→ **HOW TO COMPLETE THIS TASK**
How do the lines below between the ones holding "pc).evec = x.evec := by" and "x.seed := Hand.goto_seed ..", inclusive, read? Give them again exactly, with no other lines.

Stored data entries
-- ==== Sys2Proof/Laws/Hand.lean ====
section
/-! SUPPORT. Laws of the shared operations of a Hand: a retired instruction changes that Hand only. -/

namespace Sys2Proof.Machine

theorem Tab.find_set {α : Type} (t : Tab α) (k k' : Nat) (v : α) : (t.set k v).find k' = if k' = k then some v else t.find k' := by
  split
  · subst k'
    simp
  · simp [*]

/-- A retired instruction changes its Hand only. -/
theorem State.retire_onlyHand (s : State) (h : HandRef) (f : Hand → Hand) : s.onlyHand (s.retire h f) h := by
  refine ⟨rfl, fun k hk => ?_, ?_, fun i hi => ?_⟩
  · show (((s.hamlets.set _ _).set _ _).find k) = _
    rw [Tab.find_set_ne _ _ hk, Tab.find_set_ne _ _ hk]
  · rw [State.hamlet_retire]
  · rw [State.hamlet_retire]
    simp [hi]

/-- So does one that changes it in two steps. -/
theorem State.modHand_retire_onlyHand (s : State) (h : HandRef) (f g : Hand → Hand) : s.onlyHand ((s.modHand h f).retire h g) h := by
  have a := State.retire_onlyHand (s.modHand h f) h g
  have b : (s.modHand h f).hamlet (handSlot h) =
      { s.hamlet (handSlot h) with hands := (s.hamlet (handSlot h)).hands.set h.idx (f (s.hand h)) } := by
    unfold State.modHand State.setHand State.modHamlet State.setHamlet State.hamlet Tab.get
    rw [Tab.find_set, if_pos rfl]
    rfl
  refine ⟨rfl, fun k hk => ?_, ?_, fun i hi => ?_⟩
  · rw [a.2.1 k hk]
    show ((s.hamlets.set _ _).find k) = _
    rw [Tab.find_set_ne _ _ hk]
  · have := a.2.2.1
    rw [b] at this
    exact this
  · rw [a.2.2.2 i hi, b]
    exact Tab.find_set_ne _ _ hi

/-- So does one that also draws free values. -/
theorem State.fresh_retire_onlyHand (s : State) (n : Nat) (h : HandRef) (f : Hand → Hand) :
    s.onlyHand ({ s with freeCtr := n }.retire h f) h := by
  have := State.retire_onlyHand s h f
  exact ⟨rfl, this.2.1, this.2.2.1, this.2.2.2⟩

/-! ## An exception and a jump change the PC and what records an exception, and nothing else of the Hand -/

@[simp] theorem Hand.exception_sregs (x : Hand) (c : Cause) (v : Word64) : (x.exception c v).sregs = x.sregs := by
  unfold Hand.exception
  dsimp only
  split <;> (try split) <;> rfl
@[simp] theorem Hand.goto_sregs (x : Hand) (pc : Word64) : (x.goto pc).sregs = x.sregs := by
  unfold Hand.goto
  split
  · rfl
  · rw [Hand.exception_sregs]
@[simp] theorem Hand.advance_sregs (x : Hand) : x.advance.sregs = x.sregs := Hand.goto_sregs ..
@[simp] theorem Hand.exception_vregs (x : Hand) (c : Cause) (v : Word64) : (x.exception c v).vregs = x.vregs := by
  unfold Hand.exception
  dsimp only
  split <;> (try split) <;> rfl
@[simp] theorem Hand.goto_vregs (x : Hand) (pc : Word64) : (x.goto pc).vregs = x.vregs := by
  unfold Hand.goto
  split
  · rfl
  · rw [Hand.exception_vregs]
@[simp] theorem Hand.advance_vregs (x : Hand) : x.advance.vregs = x.vregs := Hand.goto_vregs ..
@[simp] theorem Hand.exception_pregs (x : Hand) (c : Cause) (v : Word64) : (x.exception c v).pregs = x.pregs := by
  unfold Hand.exception
  dsimp only
  split <;> (try split) <;> rfl
@[simp] theorem Hand.goto_pregs (x : Hand) (pc : Word64) : (x.goto pc).pregs = x.pregs := by
  unfold Hand.goto
  split
  · rfl
  · rw [Hand.exception_pregs]
@[simp] theorem Hand.advance_pregs (x : Hand) : x.advance.pregs = x.pregs := Hand.goto_pregs ..
@[simp] theorem Hand.exception_ibuf (x : Hand) (c : Cause) (v : Word64) : (x.exception c v).ibuf = x.ibuf := by
  unfold Hand.exception
  dsimp only
  split <;> (try split) <;> rfl
@[simp] theorem Hand.goto_ibuf (x : Hand) (pc : Word64) : (x.goto pc).ibuf = x.ibuf := by
  unfold Hand.goto
  split
  · rfl
  · rw [Hand.exception_ibuf]
@[simp] theorem Hand.advance_ibuf (x : Hand) : x.advance.ibuf = x.ibuf := Hand.goto_ibuf ..
@[simp] theorem Hand.exception_waitFrom (x : Hand) (c : Cause) (v : Word64) : (x.exception c v).waitFrom = x.waitFrom := by
  unfold Hand.exception
  dsimp only
  split <;> (try split) <;> rfl
@[simp] theorem Hand.goto_waitFrom (x : Hand) (pc : Word64) : (x.goto pc).waitFrom = x.waitFrom := by
  unfold Hand.goto
  split
  · rfl
  · rw [Hand.exception_waitFrom]
@[simp] theorem Hand.advance_waitFrom (x : Hand) : x.advance.waitFrom = x.waitFrom := Hand.goto_waitFrom ..
@[simp] theorem Hand.exception_hamlet (x : Hand) (c : Cause) (v : Word64) : (x.exception c v).hamlet = x.hamlet := by
  unfold Hand.exception
  dsimp only
  split <;> (try split) <;> rfl
@[simp] theorem Hand.goto_hamlet (x : Hand) (pc : Word64) : (x.goto pc).hamlet = x.hamlet := by
  unfold Hand.goto
  split
  · rfl
  · rw [Hand.exception_hamlet]
@[simp] theorem Hand.advance_hamlet (x : Hand) : x.advance.hamlet = x.hamlet := Hand.goto_hamlet ..
@[simp] theorem Hand.exception_evEn (x : Hand) (c : Cause) (v : Word64) : (x.exception c v).evEn = x.evEn := by
  unfold Hand.exception
  dsimp only
  split <;> (try split) <;> rfl
@[simp] theorem Hand.goto_evEn (x : Hand) (pc : Word64) : (x.goto pc).evEn = x.evEn := by
  unfold Hand.goto
  split
  · rfl
  · rw [Hand.exception_evEn]
@[simp] theorem Hand.advance_evEn (x : Hand) : x.advance.evEn = x.evEn := Hand.goto_evEn ..
@[simp] theorem Hand.exception_xvec (x : Hand) (c : Cause) (v : Word64) : (x.exception c v).xvec = x.xvec := by
  unfold Hand.exception
  dsimp only
  split <;> (try split) <;> rfl
@[simp] theorem Hand.goto_xvec (x : Hand) (pc : Word64) : (x.goto pc).xvec = x.xvec := by
  unfold Hand.goto
  split
  · rfl
  · rw [Hand.exception_xvec]
@[simp] theorem Hand.advance_xvec (x : Hand) : x.advance.xvec = x.xvec := Hand.goto_xvec ..
@[simp] theorem Hand.exception_evec (x : Hand) (c : Cause) (v : Word64) : (x.exception c v).evec = x.evec := by
  unfold Hand.exception
  dsimp only
  split <;> (try split) <;> rfl
@[simp] theorem Hand.goto_evec (x : Hand) (pc : Word64) : (x.goto pc).evec = x.evec := by
  unfold Hand.goto
  split
  · rfl
  · rw [Hand.exception_evec]
@[simp] theorem Hand.advance_evec (x : Hand) : x.advance.evec = x.evec := Hand.goto_evec ..
@[simp] theorem Hand.exception_evPend (x : Hand) (c : Cause) (v : Word64) : (x.exception c v).evPend = x.evPend := by
  unfold Hand.exception
  dsimp only
  split <;> (try split) <;> rfl
@[simp] theorem Hand.goto_evPend (x : Hand) (pc : Word64) : (x.goto pc).evPend = x.evPend := by
  unfold Hand.goto
  split
  · rfl
  · rw [Hand.exception_evPend]
@[simp] theorem Hand.advance_evPend (x : Hand) : x.advance.evPend = x.evPend := Hand.goto_evPend ..
@[simp] theorem Hand.exception_evMask (x : Hand) (c : Cause) (v : Word64) : (x.exception c v).evMask = x.evMask := by
  unfold Hand.exception
  dsimp only
  split <;> (try split) <;> rfl
@[simp] theorem Hand.goto_evMask (x : Hand) (pc : Word64) : (x.goto pc).evMask = x.evMask := by
  unfold Hand.goto
  split
  · rfl
  · rw [Hand.exception_evMask]
@[simp] theorem Hand.advance_evMask (x : Hand) : x.advance.evMask = x.evMask := Hand.goto_evMask ..
@[simp] theorem Hand.exception_flags (x : Hand) (c : Cause) (v : Word64) : (x.exception c v).flags = x.flags := by
  unfold Hand.exception
  dsimp only
  split <;> (try split) <;> rfl
@[simp] theorem Hand.goto_flags (x : Hand) (pc : Word64) : (x.goto pc).flags = x.flags := by
  unfold Hand.goto
  split
  · rfl
  · rw [Hand.exception_flags]
@[simp] theorem Hand.advance_flags (x : Hand) : x.advance.flags = x.flags := Hand.goto_flags ..
@[simp] theorem Hand.exception_seed (x : Hand) (c : Cause) (v : Word64) : (x.exception c v).seed = x.seed := by
  unfold Hand.exception
  dsimp only
  split <;> (try split) <;> rfl
@[simp] theorem Hand.goto_seed (x : Hand) (pc : Word64) : (x.goto pc).seed = x.seed := by
  unfold Hand.goto
  split
  · rfl
  · rw [Hand.exception_seed]
@[simp] theorem Hand.advance_seed (x : Hand) : x.advance.seed = x.seed := Hand.goto_seed ..
@[simp] theorem Hand.exception_cycles (x : Hand) (c : Cause) (v : Word64) : (x.exception c v).cycles = x.cycles := by
  unfold Hand.exception
  dsimp only
  split <;> (try split) <;> rfl
@[simp] theorem Hand.goto_cycles (x : Hand) (pc : Word64) : (x.goto pc).cycles = x.cycles := by
  unfold Hand.goto
  split
  · rfl
  · rw [Hand.exception_cycles]
@[simp] theorem Hand.advance_cycles (x : Hand) : x.advance.cycles = x.cycles := Hand.goto_cycles ..
@[simp] theorem Hand.exception_scratch (x : Hand) (c : Cause) (v : Word64) : (x.exception c v).scratch = x.scratch := by
  unfold Hand.exception
  dsimp only
  split <;> (try split) <;> rfl
@[simp] theorem Hand.goto_scratch (x : Hand) (pc : Word64) : (x.goto pc).scratch = x.scratch := by
  unfold Hand.goto
  split
  · rfl
  · rw [Hand.exception_scratch]
@[simp] theorem Hand.advance_scratch (x : Hand) : x.advance.scratch = x.scratch := Hand.goto_scratch ..
@[simp] theorem Hand.exception_claims (x : Hand) (c : Cause) (v : Word64) : (x.exception c v).claims = x.claims := by
  unfold Hand.exception
  dsimp only
  split <;> (try split) <;> rfl
@[simp] theorem Hand.goto_claims (x : Hand) (pc : Word64) : (x.goto pc).claims = x.claims := by
  unfold Hand.goto
  split
  · rfl
  · rw [Hand.exception_claims]
@[simp] theorem Hand.advance_claims (x : Hand) : x.advance.claims = x.claims := Hand.goto_claims ..
@[simp] theorem Hand.exception_resvs (x : Hand) (c : Cause) (v : Word64) : (x.exception c v).resvs = x.resvs := by
  unfold Hand.exception
  dsimp only
  split <;> (try split) <;> rfl
@[simp] theorem Hand.goto_resvs (x : Hand) (pc : Word64) : (x.goto pc).resvs = x.resvs := by
  unfold Hand.goto
  split
  · rfl
  · rw [Hand.exception_resvs]
@[simp] theorem Hand.advance_resvs (x : Hand) : x.advance.resvs = x.resvs := Hand.goto_resvs ..
@[simp] theorem Hand.exception_exp (x : Hand) (c : Cause) (v : Word64) : (x.exception c v).exp = x.exp := by
  unfold Hand.exception
  dsimp only
  split <;> (try split) <;> rfl
@[simp] theorem Hand.goto_exp (x : Hand) (pc : Word64) : (x.goto pc).exp = x.exp := by
  unfold Hand.goto
  split
  · rfl
  · rw [Hand.exception_exp]
@[simp] theorem Hand.advance_exp (x : Hand) : x.advance.exp = x.exp := Hand.goto_exp ..
@[simp] theorem Hand.exception_rbuf (x : Hand) (c : Cause) (v : Word64) : (x.exception c v).rbuf = x.rbuf := by
  unfold Hand.exception
  dsimp only
  split <;> (try split) <;> rfl
@[simp] theorem Hand.goto_rbuf (x : Hand) (pc : Word64) : (x.goto pc).rbuf = x.rbuf := by
  unfold Hand.goto
  split
  · rfl
  · rw [Hand.exception_rbuf]
@[simp] theorem Hand.advance_rbuf (x : Hand) : x.advance.rbuf = x.rbuf := Hand.goto_rbuf ..

@[simp] theorem Hand.advance_s (x : Hand) (n : Nat) : x.advance.s n = x.s n := by simp [Hand.s]
@[simp] theorem Hand.advance_v (x : Hand) (n : Nat) : x.advance.v n = x.v n := by simp [Hand.v]
@[simp] theorem Hand.advance_p (x : Hand) (n : Nat) : x.advance.p n = x.p n := by simp [Hand.p]

/-- What a retired instruction does. -/
theorem State.handDoes_retire {s : State} {c : Instr} {h : HandRef} {f : Hand → Hand} (e : exec c s = .next (s.retire h f)) :
    s.handDoes c h f :=
  ⟨_, e, State.hand_retire .., State.retire_onlyHand ..⟩

end Sys2Proof.Machine
end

→ **RESPONSE TO THIS TASK**
@[simp] theorem Hand.goto_evec (x : Hand) (pc : Word64) : (x.goto pc).evec = x.evec := by
  unfold Hand.goto
  split
  · rfl
  · rw [Hand.exception_evec]
@[simp] theorem Hand.advance_evec (x : Hand) : x.advance.evec = x.evec := Hand.goto_evec ..
@[simp] theorem Hand.exception_evPend (x : Hand) (c : Cause) (v : Word64) : (x.exception c v).evPend = x.evPend := by
  unfold Hand.exception
  dsimp only
  split <;> (try split) <;> rfl
@[simp] theorem Hand.goto_evPend (x : Hand) (pc : Word64) : (x.goto pc).evPend = x.evPend := by
  unfold Hand.goto
  split
  · rfl
  · rw [Hand.exception_evPend]
@[simp] theorem Hand.advance_evPend (x : Hand) : x.advance.evPend = x.evPend := Hand.goto_evPend ..
@[simp] theorem Hand.exception_evMask (x : Hand) (c : Cause) (v : Word64) : (x.exception c v).evMask = x.evMask := by
  unfold Hand.exception
  dsimp only
  split <;> (try split) <;> rfl
@[simp] theorem Hand.goto_evMask (x : Hand) (pc : Word64) : (x.goto pc).evMask = x.evMask := by
  unfold Hand.goto
  split
  · rfl
  · rw [Hand.exception_evMask]
@[simp] theorem Hand.advance_evMask (x : Hand) : x.advance.evMask = x.evMask := Hand.goto_evMask ..
@[simp] theorem Hand.exception_flags (x : Hand) (c : Cause) (v : Word64) : (x.exception c v).flags = x.flags := by
  unfold Hand.exception
  dsimp only
  split <;> (try split) <;> rfl
@[simp] theorem Hand.goto_flags (x : Hand) (pc : Word64) : (x.goto pc).flags = x.flags := by
  unfold Hand.goto
  split
  · rfl
  · rw [Hand.exception_flags]
@[simp] theorem Hand.advance_flags (x : Hand) : x.advance.flags = x.flags := Hand.goto_flags ..
@[simp] theorem Hand.exception_seed (x : Hand) (c : Cause) (v : Word64) : (x.exception c v).seed = x.seed := by
  unfold Hand.exception
  dsimp only
  split <;> (try split) <;> rfl
@[simp] theorem Hand.goto_seed (x : Hand) (pc : Word64) : (x.goto pc).seed = x.seed := by
  unfold Hand.goto
  split
  · rfl
  · rw [Hand.exception_seed]
@[simp] theorem Hand.advance_seed (x : Hand) : x.advance.seed = x.seed := Hand.goto_seed ..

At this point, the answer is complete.